*What needs to be done:*
Lines from the one with "memory differs. -/" through the end of the listing below should be set down exactly, with no other line included.

*Exercise inputs:*
/-- R180: the net effect of an LW in IF/ID: the word at base plus offset, as data memory stands in the memory stage. -/
def Obligations.LoadNetEffect : Prop :=
  ∀ (p : Nat → State) (a b : RegIdx) (c : Field16), CommitPath 4 p → (p 0).ifid.instr = encode (.lw a b c) →
    let ea := regRead (p 0).reg b + sext16 c
    ea.toNat ≤ 65535 ∧
      (p 4).reg = (p 3).reg.set a.toNat ((p 2).datamem.read ea.toNat) a.isLt ∧ (p 4).retired = (p 3).retired + 1

/-- R181: the net effect of an SW in IF/ID: register A goes to base plus offset, every other word stays, and it retires a cycle after the write. -/
def Obligations.StoreNetEffect : Prop :=
  ∀ (p : Nat → State) (a b : RegIdx) (c : Field16), CommitPath 4 p → (p 0).ifid.instr = encode (.sw a b c) →
    let ea := regRead (p 0).reg b + sext16 c
    ea.toNat ≤ 65535 ∧
      ((p 2).datamem.wf = true → ∀ x : Nat,
        (p 3).datamem.read x = if x = ea.toNat then regRead (p 0).reg a else (p 2).datamem.read x) ∧
      (p 3).instrmem = (p 0).instrmem ∧ (p 4).retired = (p 3).retired + 1 ∧ (p 4).reg = (p 3).reg

/-- R191, R190: a BEQ in IF/ID is resolved two cycles on: the three words at the pc of the three cycles after its fetch pass on whether or not it is taken, and
the fourth fetch is from its target or goes on. -/
def Obligations.BranchShadowIsThreeWords : Prop :=
  ∀ (p : Nat → State) (a b : RegIdx) (c : Field16), CommitPath 4 p → (p 0).ifid.instr = encode (.beq a b c) →
    ((p 3).exmem.instr = fetchedWord (p 0) ∧ (p 3).idex.instr = fetchedWord (p 1) ∧ (p 3).ifid.instr = fetchedWord (p 2)) ∧
      (p 3).pc =
        (if regRead (p 0).reg a = regRead (p 0).reg b then (p 0).ifid.pc1 + sext16 c else (p 2).pc + 1) ∧
      (p 3).branches = (p 2).branches + (if regRead (p 0).reg a = regRead (p 0).reg b then 1 else 0) ∧
      (p 4).ifid.instr = fetchedWord (p 3) ∧ (p 4).retired = (p 3).retired + 1

/-- R192: taken BEQs in two successive slots: one word is fetched from the first target, the next from the second. -/
def Obligations.BranchInTheShadowWins : Prop :=
  ∀ p : Nat → State, CommitPath 3 p → opOf (p 0).exmem.instr = .beq → (p 0).exmem.aluResult ≠ 0 →
    opOf (p 0).idex.instr = .beq → (p 0).idex.regA = (p 0).idex.regB →
      (p 1).pc = (p 0).exmem.branchTarget ∧ (p 2).pc = (p 0).idex.pc1 + (p 0).idex.offset ∧
        (p 2).ifid.instr = (p 0).instrmem.read (p 0).exmem.branchTarget.toNat ∧
        (p 3).ifid.instr = (p 0).instrmem.read ((p 0).idex.pc1 + (p 0).idex.offset).toNat

/-- R200, R260: a HALT in IF/ID with no HALT ahead of it: after three committed cycles the next tick halts. Its three successors were fetched, not counted, and
the halting tick changes only `retired` and the status. -/
def Obligations.HaltStopsAtMemWb : Prop :=
  ∀ p : Nat → State, CommitPath 3 p → opOf (p 0).ifid.instr = .halt →
    step (p 3) = .next { p 3 with retired := (p 3).retired + 1, status := .halted } ∧ (p 3).cycles = (p 0).cycles + 3 ∧
      (p 3).fetched = (p 0).fetched ∧
      ((p 3).exmem.instr = fetchedWord (p 0) ∧ (p 3).idex.instr = fetchedWord (p 1) ∧ (p 3).ifid.instr = fetchedWord (p 2))

/-- R255: a register holds the value of the last writeback to it, and decode reads it: over any number of committed cycles, the word that wrote it last stood in
MEM/WB, four slots behind the word that decode reads next. -/
def Obligations.RegisterReadSeesLastWriteback : Prop :=
  ∀ (n : Nat) (p : Nat → State) (r : RegIdx), CommitPath (n + 1) p →
    ((∀ k, k < n → destination (p k).memwb.instr ≠ some r) → regRead (p n).reg r = regRead (p 0).reg r) ∧
    (∀ j, j < n → destination (p j).memwb.instr = some r → (∀ k, j < k → k < n → destination (p k).memwb.instr ≠ some r) →
      regRead (p n).reg r = (p j).memwb.writeData) ∧
    (fA (p n).ifid.instr = r → (p (n + 1)).idex.regA = regRead (p n).reg r) ∧
    (fB (p n).ifid.instr = r → (p (n + 1)).idex.regB = regRead (p n).reg r)

/-- R255: readers one, two and three slots after an ADD see the old value of its destination, where no older word in the pipeline writes it; the reader four
slots after sees the sum. -/
def Obligations.ReadersWithinThreeSlotsSeeTheOldValue : Prop :=
  ∀ (p : Nat → State) (a b : RegIdx) (c : Field16) (r : RegIdx), CommitPath 5 p → (p 0).ifid.instr = encode (.add a b c) →
    c.toNat = r.toNat → destination (p 0).idex.instr ≠ some r → destination (p 0).exmem.instr ≠ some r →
    destination (p 0).memwb.instr ≠ some r →
      (∀ k, 1 ≤ k → k ≤ 3 →
        (fA (p k).ifid.instr = r → (p (k + 1)).idex.regA = regRead (p 0).reg r) ∧
          (fB (p k).ifid.instr = r → (p (k + 1)).idex.regB = regRead (p 0).reg r)) ∧
        (fA (p 4).ifid.instr = r → (p 5).idex.regA = regRead (p 0).reg a + regRead (p 0).reg b) ∧
        (fB (p 4).ifid.instr = r → (p 5).idex.regB = regRead (p 0).reg a + regRead (p 0).reg b)

/-- R69, R258: an LW sees the last SW to its address, in the very next slot too, and the earlier content where there is none. -/
def Obligations.LoadSeesEveryEarlierStore : Prop :=
  ∀ (n : Nat) (p : Nat → State) (ad : Word), CommitPath (n + 1) p → (p 0).datamem.wf = true → opOf (p n).exmem.instr = .lw →
    (p n).exmem.aluResult = ad →
      ((∀ k, k < n → ¬storesTo (p k) ad) → (p (n + 1)).memwb.writeData = (p 0).datamem.read ad.toNat) ∧
      (∀ j, j < n → storesTo (p j) ad → (∀ k, j < k → k < n → ¬storesTo (p k) ad) →
        (p (n + 1)).memwb.writeData = (p j).exmem.readReg)

/-- R261: the totals of a run from reset whose first HALT is in slot `h` and which does not fault. -/
def Obligations.HaltedRunTotals : Prop :=
  ∀ (image : List Int) (regs : RegFile) (p : Nat → State) (h : Nat), resetWith image regs = some (p 0) → CommitPath (h + 4) p →
    (∀ k, k < h → opOf (fetchedWord (p k)) ≠ .halt) → opOf (fetchedWord (p h)) = .halt →
      ∃ t, step (p (h + 4)) = .next t ∧ t.status = .halted ∧ t.cycles = h + 4 ∧ t.fetched = h + 1 ∧
        t.retired = (List.range h).countP (fun k => retires (fetchedWord (p k))) + 1 ∧
        t.branches =
          (List.range h).countP (fun k => opOf (fetchedWord (p k)) == .beq && (p (k + 3)).exmem.aluResult != 0) ∧
        t.mispreds = 0 ∧ t.pc = (p (h + 3)).pc + 1

/-! ## The invariant and reset -/

/-- Every step keeps the invariant (R28, R33, R129, R135 and the canonical form of the memories). -/
def Obligations.StepKeepsTheInvariant : Prop :=
  ∀ s t : State, Inv s → step s = .next t → Inv t

/-- The invariant holds right after reset with the empty image. -/
def Obligations.ResetMeetsTheInvariant : Prop :=
  Inv State.reset

/-- The invariant holds after reset with any image and registers, and so in every state of every run. -/
def Obligations.EveryRunMeetsTheInvariant : Prop :=
  ∀ (image : List Int) (regs : RegFile) (n : Nat) (s t : State), resetWith image regs = some s →
    ticks n s = .next t → Inv t

/-- R38: the reset state of every image the loader takes. -/
def Obligations.ResetPlacesTheImage : Prop :=
  ∀ (image : List Int) (regs : RegFile), imageOk image = true →
    ∃ t, resetWith image regs = some t ∧
      (∀ i : Nat, (t.instrmem.read i).toInt = image.getD i 0 ∧ (t.datamem.read i).toInt = image.getD i 0) ∧
      t.reg = regs ∧ t.pc = 0 ∧
      (t.ifid = { instr := 0x01C00000, pc1 := 0 } ∧
        t.idex = { instr := 0x01C00000, pc1 := 0, regA := 0, regB := 0, offset := 0 } ∧
        t.exmem = { instr := 0x01C00000, branchTarget := 0, aluResult := 0, readReg := 0 } ∧
        t.memwb = { instr := 0x01C00000, writeData := 0 } ∧ t.wbend = { instr := 0x01C00000, writeData := 0 }) ∧
      (t.cycles = 0 ∧ t.fetched = 0 ∧ t.retired = 0 ∧ t.branches = 0 ∧ t.mispreds = 0) ∧ t.status = .running

/-- R251: an image longer than 65536 words, or with a value outside 32 bits, has no reset state, and no other image is refused. -/
def Obligations.ResetRefusesBadImages : Prop :=
  ∀ (image : List Int) (regs : RegFile),
    resetWith image regs = none ↔ 65536 < image.length ∨ ∃ n, n ∈ image ∧ (n < -2147483648 ∨ 2147483647 < n)

/-- `State.reset` is reset with the empty image and registers all 0 (log entry 4: that the model's reset state has no image is the model's choice). -/
def Obligations.ResetIsTheEmptyImage : Prop :=
  resetWith [] (Vector.replicate 8 0) = some State.reset ∧ ∀ r : RegIdx, regRead State.reset.reg r = 0

/-- The model's `withFetchWord` (log entry 3): the next tick fetches the word placed, and nothing but instruction memory differs. -/
def Obligations.PlacedWordIsFetchedNext : Prop :=
  ∀ (s t : State) (w : Word), s.instrmem.wf = true → Commits (s.withFetchWord 32 w.toNat) t →
    t.ifid.instr = w ∧ { s.withFetchWord 32 w.toNat with instrmem := s.instrmem } = s

/-- R39, R41: the `nummemory` that `view` shows is the length of the image of the last reset, after any number of ticks, and no tick depends on it. -/
def Obligations.ViewShowsTheImageLength : Prop :=
  (∀ (n : Nat) (s : State), ∃ u, ticks n s = .next u ∧
    ∀ m : Nat, respondAll (List.replicate n .tick) { state := s, nummemory := m } = .next { state := u, nummemory := m }) ∧
  (∀ (b : Block) (image : List Int) (regs : RegFile) (n : Nat), imageOk image = true →
    ∃ t u b', resetWith image regs = some t ∧ ticks n t = .next u ∧
      respondAll (.reset image regs :: List.replicate n .tick) b = .next b' ∧
      view b' = { state := u, nummemory := image.length })
end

*Output of the task:*
/-- The model's `withFetchWord` (log entry 3): the next tick fetches the word placed, and nothing but instruction memory differs. -/
def Obligations.PlacedWordIsFetchedNext : Prop :=
  ∀ (s t : State) (w : Word), s.instrmem.wf = true → Commits (s.withFetchWord 32 w.toNat) t →
    t.ifid.instr = w ∧ { s.withFetchWord 32 w.toNat with instrmem := s.instrmem } = s

/-- R39, R41: the `nummemory` that `view` shows is the length of the image of the last reset, after any number of ticks, and no tick depends on it. -/
def Obligations.ViewShowsTheImageLength : Prop :=
  (∀ (n : Nat) (s : State), ∃ u, ticks n s = .next u ∧
    ∀ m : Nat, respondAll (List.replicate n .tick) { state := s, nummemory := m } = .next { state := u, nummemory := m }) ∧
  (∀ (b : Block) (image : List Int) (regs : RegFile) (n : Nat), imageOk image = true →
    ∃ t u b', resetWith image regs = some t ∧ ticks n t = .next u ∧
      respondAll (.reset image regs :: List.replicate n .tick) b = .next b' ∧
      view b' = { state := u, nummemory := image.length })
end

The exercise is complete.